History
The Stork Club was owned and operated by Sherman Billingsley (1896–1966) an ex-bootlegger who came to New York from Enid, Oklahoma. (In later years, Billingsley claimed to have been born in 1900, but this is refuted by both the 1930 census and the Social Security Death Index.) From the end of Prohibition in 1933 until the early 1960s, the club was the symbol of café society. Movie stars, celebrities, the wealthy, showgirls, and aristocrats all mixed here. Other New York City clubs had the sophistication (El Morocco) and drew the sporting crowd (Toots Shor's Restaurant), but the Stork Club mixed power, money and glamour. Unlike its competitors, the Stork stayed open on Sunday nights and during the summer months.

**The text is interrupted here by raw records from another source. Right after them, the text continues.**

-- ==== Sys2Proof/Laws/Liveness.lean ====
section
/-! SUPPORT. How a run goes on in RUN (70_reset_and_hazards.md R132, 40_bus_and_select.md R80, R82): whose step comes, where a
micro-op leaves the engine, what a step leaves of the outside world, and the two liveness premises along a run. -/

namespace Sys2Proof.Machine
open Sys2Proof

/-! ### Whose step comes -/

/-- A host that keeps HZ1 waits while the engine runs. -/
theorem step_await {s : State} {r : Request} {more : List Turn} (ha : s.agenda = .await r :: more) (hm : s.mode = .run) :
    step s = microStep s := by
  have hr : ready s = false := by simp [ready, hm]
  simp only [step, takeTurn, ha, hr, Bool.false_eq_true, if_false]
  exact engineTurn_run hm

/-- In RUN the coming step cuts the request, is the engine's, or is a move of the transport. -/
theorem run_moves {s : State} (hm : s.mode = .run) : CutComes s ∨
    (∃ more, EngineMoves s ∧ step s = microStep { s with agenda := more }) ∨
    ∃ more tr, step s = .next { s with agenda := more, transport := tr } ∧ more.length < s.agenda.length := by
  rcases ha : s.agenda with _ | ⟨m, more⟩
  · exact .inr (.inl ⟨s.agenda, ⟨hm, .inl ha⟩, by simp only [step, takeTurn, ha]; exact (engineTurn_run hm).trans (by rw [← ha])⟩)
  · cases m with
    | engine => exact .inr (.inl ⟨more, ⟨hm, .inr (.inl ⟨_, ha⟩)⟩, by simp only [step, takeTurn, ha]; exact engineTurn_run hm⟩)
    | request r => exact .inl ⟨hm, .inr ⟨_, _, ha⟩⟩
    | await r => exact .inr (.inl ⟨s.agenda, ⟨hm, .inr (.inr ⟨_, _, ha⟩)⟩, step_await ha hm⟩)
    | reset => exact .inl ⟨hm, .inl ⟨_, ha⟩⟩
    | stall => exact .inr (.inr ⟨more, .stalled, by simp only [step, takeTurn, ha], by simp⟩)
    | resume => exact .inr (.inr ⟨more, .live, by simp only [step, takeTurn, ha], by simp⟩)

/-! ### Where a micro-op leaves the engine -/

/-- The phases still to come in a poll iteration. -/
def rank : PollPhase → Nat
  | .pCsa => 3
  | .pTx => 2
  | .pRx => 1
  | .pCsd => 0

/-- A micro-op goes on to the next index, or to the next phase or iteration of POLL, or ends the request with a DONE, or waits at
an exchange that does not complete. -/
theorem micro_class {s t : State} (h : microStep s = .next t) : t.pollLimit = s.pollLimit ∧ (
    (t.mode = s.mode ∧ t.script = s.script ∧ t.ip = s.ip + 1) ∨
    (s.script[s.ip]? = some .poll ∧ t.mode = s.mode ∧ t.script = s.script ∧ t.ip = s.ip ∧
      ((t.pollCount = s.pollCount ∧ rank t.pollPhase < rank s.pollPhase) ∨
        (s.pollPhase = .pCsd ∧ t.pollCount = s.pollCount + 1 ∧ t.pollPhase = .pCsa ∧ busy s.st = true))) ∨
    (t.mode = .idle ∧ ∃ r id, t.trace.getLast? = some (.done r id) ∧ (r = .ok ∨ s.pollLimit ≠ none)) ∨
    (t = s ∧ s.transport = .stalled ∧ AtExchange s)) := by
  unfold microStep at h
  split at h
  · cases h
  · cases h; simp
  · cases h; simp
  · rename_i b hu
    unfold microTx exchange at h; split at h <;> cases h
    · simp
    · exact ⟨rfl, .inr (.inr (.inr ⟨rfl, ‹_›, .inl ⟨b, hu⟩⟩))⟩
  · rename_i k hu
    unfold microRxi exchange at h; split at h <;> cases h
    · simp
    · exact ⟨rfl, .inr (.inr (.inr ⟨rfl, ‹_›, .inr (.inl ⟨k, hu⟩)⟩))⟩
  · rename_i i hu
    unfold microRxd exchange at h; split at h
    · rename_i hi
      split at h <;> cases h
      · simp
      · exact ⟨rfl, .inr (.inr (.inr ⟨rfl, ‹_›, .inr (.inr (.inl ⟨i, hu, hi⟩))⟩))⟩
    · cases h
  · rename_i hu
    unfold microPoll exchange at h
    split at h
    · rename_i hp
      cases h; exact ⟨by simp, .inr (.inl ⟨hu, by simp, by simp, by simp, .inl ⟨by simp, by simp [rank, hp]⟩⟩)⟩
    · rename_i hp
      split at h <;> cases h
      · exact ⟨by simp, .inr (.inl ⟨hu, by simp, by simp, by simp, .inl ⟨by simp, by simp [rank, hp]⟩⟩)⟩
      · exact ⟨rfl, .inr (.inr (.inr ⟨rfl, ‹_›, .inr (.inr (.inr ⟨hu, .inl hp⟩))⟩))⟩
    · rename_i hp
      split at h <;> cases h
      · exact ⟨by simp, .inr (.inl ⟨hu, by simp, by simp, by simp, .inl ⟨by simp, by simp [rank, hp]⟩⟩)⟩
      · exact ⟨rfl, .inr (.inr (.inr ⟨rfl, ‹_›, .inr (.inr (.inr ⟨hu, .inr hp⟩))⟩))⟩
    · rename_i hp
      cases h
      unfold pollDecide
      simp only
      split_ifs with h1 h2
      · simp
      · refine ⟨by simp [complete], .inr (.inr (.inl ⟨rfl, .notResponding, none, by simp [complete], .inr ?_⟩))⟩
        intro h0; rw [h0] at h2; cases h2
      · refine ⟨by simp, .inr (.inl ⟨hu, by simp, by simp, by simp, .inr ⟨hp, by simp, by simp, by simpa using h1⟩⟩)⟩
  · cases h
    refine ⟨by simp [complete], .inr (.inr (.inl ⟨rfl, .ok, _, by simp [complete]; rfl, .inl rfl⟩))⟩

/-! ### The outside world -/

/-- A micro-op leaves the transport and the coming moves as they are. -/
theorem microStep_world {s t : State} (h : microStep s = .next t) : t.transport = s.transport ∧ t.agenda = s.agenda := by
  rcases microStep_cases h with ⟨-, rfl⟩ | ⟨-, rfl⟩ | ⟨b, -, rfl⟩ | ⟨k, -, rfl⟩ | ⟨i, -, -, rfl⟩ | ⟨-, -, rfl⟩ | ⟨-, -, rfl⟩ |
    ⟨-, -, rfl⟩ | ⟨-, -, rfl⟩ | ⟨-, rfl⟩ | ⟨rfl, -⟩ <;> try simp [complete]
  rcases pollDecide_cases s with ⟨-, e⟩ | ⟨-, e⟩ | e <;> rw [e] <;> simp [complete]

/-- So does an acceptance step. -/
theorem present_world {r : Request} {c : Option FaultCode} {n : Nat} {us : List MicroOp} {s t : State}
    (h : present r c n us s = .next t) : t.transport = s.transport ∧ t.agenda = s.agenda := by
  unfold present at h
  split at h
  · cases h; exact ⟨rfl, rfl⟩
  · cases h; simp [raiseFault_fields]
  · split at h <;> cases h <;> simp [raiseFault_fields]

theorem exec_request_world {r : Request} {s t : State} (h : exec (decodeRequest r) s = .next t) :
    t.transport = s.transport ∧ t.agenda = s.agenda := by
  unfold decodeRequest at h
  split_ifs at h <;>
    simp only [exec, execReqIdentify, execReqRead, execReqPageProgram, execReqSectorErase, execReqChipErase, execReqReserved5,
      execReqReserved6, execReqReserved7] at h <;> exact present_world h

/-- A step uses up at most the next move, and only the transport's own moves change the transport. -/
theorem step_world {s t : State} (h : step s = .next t) :
    (t.agenda = s.agenda ∧ t.transport = s.transport) ∨
    ∃ m, s.agenda = m :: t.agenda ∧
      t.transport = (match m with
        | .stall => .stalled
        | .resume => .live
        | .engine | .request _ | .await _ | .reset => s.transport) := by
  have eng : ∀ a, engineTurn { s with agenda := a } = .next t → t.transport = s.transport ∧ t.agenda = a := by
    intro a h
    by_cases hm : s.mode = .run
    · exact microStep_world ((engineTurn_run (s := { s with agenda := a }) hm).symm.trans h)
    · rw [engineTurn_not_run (s := { s with agenda := a }) hm] at h
      cases h; exact ⟨rfl, rfl⟩
  unfold step takeTurn at h
  split at h
  · obtain ⟨h1, h2⟩ := eng s.agenda h
    exact .inl ⟨h2, h1⟩
  · rename_i more ha
    obtain ⟨h1, h2⟩ := eng more h
    exact .inr ⟨.engine, h2 ▸ ha, h1⟩
  · rename_i r more ha
    obtain ⟨h1, h2⟩ := exec_request_world h
    exact .inr ⟨.request r, (show t.agenda = more from h2) ▸ ha, h1⟩
  · rename_i r more ha
    split at h
    · obtain ⟨h1, h2⟩ := exec_request_world h
      exact .inr ⟨.await r, (show t.agenda = more from h2) ▸ ha, h1⟩
    · obtain ⟨h1, h2⟩ := eng s.agenda h
      exact .inl ⟨h2, h1⟩
  · rename_i more ha
    cases h
    exact .inr ⟨.reset, by simpa [resetInput] using ha, by simp [resetInput]⟩
  · rename_i more ha; cases h; exact .inr ⟨_, ha, rfl⟩
  · rename_i more ha; cases h; exact .inr ⟨_, ha, rfl⟩

/-! ### The premises along a run -/

theorem transportLive_reaches {s t : State} (h : TransportLive s) (hr : Reaches s t) : TransportLive t :=
  fun u hu => h u (reaches_trans hr hu)

theorem chipEventuallyReady_reaches {s t : State} (h : ChipEventuallyReady s) (hr : Reaches s t) : ChipEventuallyReady t :=
  fun u hu => h u (reaches_trans hr hu)

/-- The premise of a state from its own clause and that of its successor. -/
theorem transportLive_of_next {s t : State} (hs : step s = .next t) (h : TransportLive t)
    (h0 : s.mode = .run → AtExchange s →
      Until (fun u => u.mode = .run) (fun u => CutComes u ∨ (EngineMoves u ∧ u.transport = .live)) s) : TransportLive s := by
  intro u hu
  rcases reaches_cases hu with rfl | ⟨v, hv, hr⟩
  · exact h0
  · rw [hs] at hv; cases hv
    exact h u hr

theorem chipEventuallyReady_of_next {s t : State} (hs : step s = .next t) (h : ChipEventuallyReady t)
    (h0 : pollState s = .polling → Until (fun u => pollState u = .polling)
      (fun u => CutComes u ∨ (pollState u = .polling ∧ u.pollPhase = .pCsd ∧ busy u.st = false)) s) :
    ChipEventuallyReady s := by
  intro u hu
  rcases reaches_cases hu with rfl | ⟨v, hv, hr⟩
  · exact h0
  · rw [hs] at hv; cases hv
    exact h u hr

/-- At rest for good, no poll is left. -/
theorem chipEventuallyReady_of_rest {s : State} (hs : step s = .next s) (hp : pollState s = .idle) : ChipEventuallyReady s := by
  intro u hu
  have : u = s := reaches_induct (p := fun u => u = s) (fun a b h1 h2 => by rw [h1, hs] at h2; cases h2; rfl) hu rfl
  subst this
  intro h; rw [hp] at h; cases h

/-- A transport that is live and that no coming move stalls completes every exchange. -/
theorem transportLive_of_live {s : State} (hl : s.transport = .live) (hn : Turn.stall ∉ s.agenda) : TransportLive s := by
  intro t hr hm hx
  clear hx
  obtain ⟨hl, hn⟩ : t.transport = .live ∧ Turn.stall ∉ t.agenda := by
    refine reaches_induct (p := fun u => u.transport = .live ∧ Turn.stall ∉ u.agenda) ?_ hr ⟨hl, hn⟩
    rintro a b ⟨h1, h2⟩ hs
    rcases step_world hs with ⟨e1, e2⟩ | ⟨m, e1, e2⟩
    · exact ⟨e2.trans h1, e1 ▸ h2⟩
    · rw [e1] at h2
      simp only [List.mem_cons, not_or] at h2
      refine ⟨?_, h2.2⟩
      cases m <;> first | exact e2.trans h1 | exact e2 | exact absurd rfl h2.1
  clear hr
  generalize hk : t.agenda.length = k
  induction k using Nat.strong_induction_on generalizing t with
  | _ k ih =>
    rcases run_moves hm with hc | ⟨more, he, -⟩ | ⟨more, tr, hs, hlt⟩
    · exact .now (.inl hc)
    · exact .now (.inr ⟨he, hl⟩)
    · rcases step_world hs with ⟨e1, -⟩ | ⟨m, e1, e2⟩
      · rw [show more = t.agenda from e1] at hlt; exact absurd hlt (Nat.lt_irrefl _)
      · have hn' : Turn.stall ∉ more := fun h => hn (by rw [e1]; exact List.mem_cons_of_mem _ h)
        have htr : tr = .live := by
          rw [e1] at hn
          simp only [List.mem_cons, not_or] at hn
          cases m <;> first | exact (show tr = t.transport from e2).trans hl | exact e2 | exact absurd rfl hn.1
        exact .later hm hs (ih more.length (hk ▸ hlt) _ hm htr hn' rfl)

end Sys2Proof.Machine
end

The Stork Club first opened in 1929 at 132 West 58th Street, just down the block from Billingsley's apartment at 152 West 58th Street. Billingsley's hand-written recollections of the early days recount his working in his New York real estate office when two gamblers he knew from Oklahoma came to him, saying they wanted to open a restaurant. Billingsley went into partnership with them. This was the beginning of the Stork Club, but he could not remember how the club's name was chosen, saying, "Don't ask me how or why I picked the name, because I just don't remember."
One of the first Stork Club customers was writer Heywood Broun, who was also a neighborhood resident. But Broun's first visit to the Stork was actually made by mistake; he believed it to be a funeral home. Billingsley wrote, "Broun walked in quietly, put his hat down on a table and went back in the rear room to pay his respect to the body but instead of a body he found a bar. He walked over to the bar, had several drinks, liked the place and came back very often, bringing his celebrity friends." Before long, Billingsley's Oklahoma partners sold their shares to a man named Thomas Healy.
Eventually Mr. Healy revealed that he was a "front" for three New York mobsters. While now aware of the situation and uncomfortable with it, Billingsley was kidnapped and held for ransom by Mad Dog Coll, who was a rival of his mob partners. Before the ransom money could be collected by Coll, Billingsley's gangster partners put a bounty on his head; Coll was lured to a telephone booth where he was shot to death. The secret gangster partners reluctantly allowed Billingsley to buy them out for $30,000 after the incident.
Prohibition agents closed the club on December 22, 1931, and it moved to East 51st Street for three years. In 1934, the Stork Club moved to 3 East 53rd Street, where it remained until it closed on October 4, 1965. When the Stork Club became a tenant in 1934, the building was known as the Physicians and Surgeons Building. Many of the medical tenants were unhappy about the night club moving in. Billingsley purchased the seven story building in February 1946 for $300,000 cash, evicting the doctors to expand the club. By 1936, the Stork was doing well enough to have a million dollar gross for the first time. From the physical layout of the club, as described by Ed Sullivan in a 1939 column, the Stork should have been doomed to failure, since it was strangely shaped and far from roomy in places. Billingsley's hospitality with food, drink, and gifts overcame the structural deficits to keep his patrons returning time after time. When the East 53rd Street building came down to make way for Paley Park, one of the artifacts found in it was a still. The New York Historical Society displayed that along with other Stork Club items and memorabilia in an exhibit in 2000. Today the ornamental bar of the Stork Club is to be found in Jim Brady's Bar in Maiden Lane.
Another New York nightclub owner named Tex Guinan (Mary Louise Cecilia Guinan) introduced Billingsley to her friend, the entertainment and gossip columnist Walter Winchell in 1930. In Winchell's column in the New York Daily Mirror, he once called the Stork Club "New York's New Yorkiest place on W. 58th". Winchell was a regular at the Stork Club; what he saw and heard there at his private Table 50 was the basis of his newspaper columns and radio broadcasts. Billingsley also kept professionals on his staff whose job was to listen to the chatter, determine fact from rumor, and then report the factual news to local columnists. The practice was seen as protective of the patrons by shielding them from unfounded reports, and also a continual source of publicity for the club. Billingsley's long-standing relationship with Ethel Merman brought the theater crowd to the Stork. Merman had a waiter assigned to her whose job was just to light her cigarettes. A feature of the club was a solid 14 karat gold chain at its entrance; patrons were allowed entry through it by the doorman. The dining room featured live bands for dancing; Billingsley kept control of the action through a series of hand signals to his help.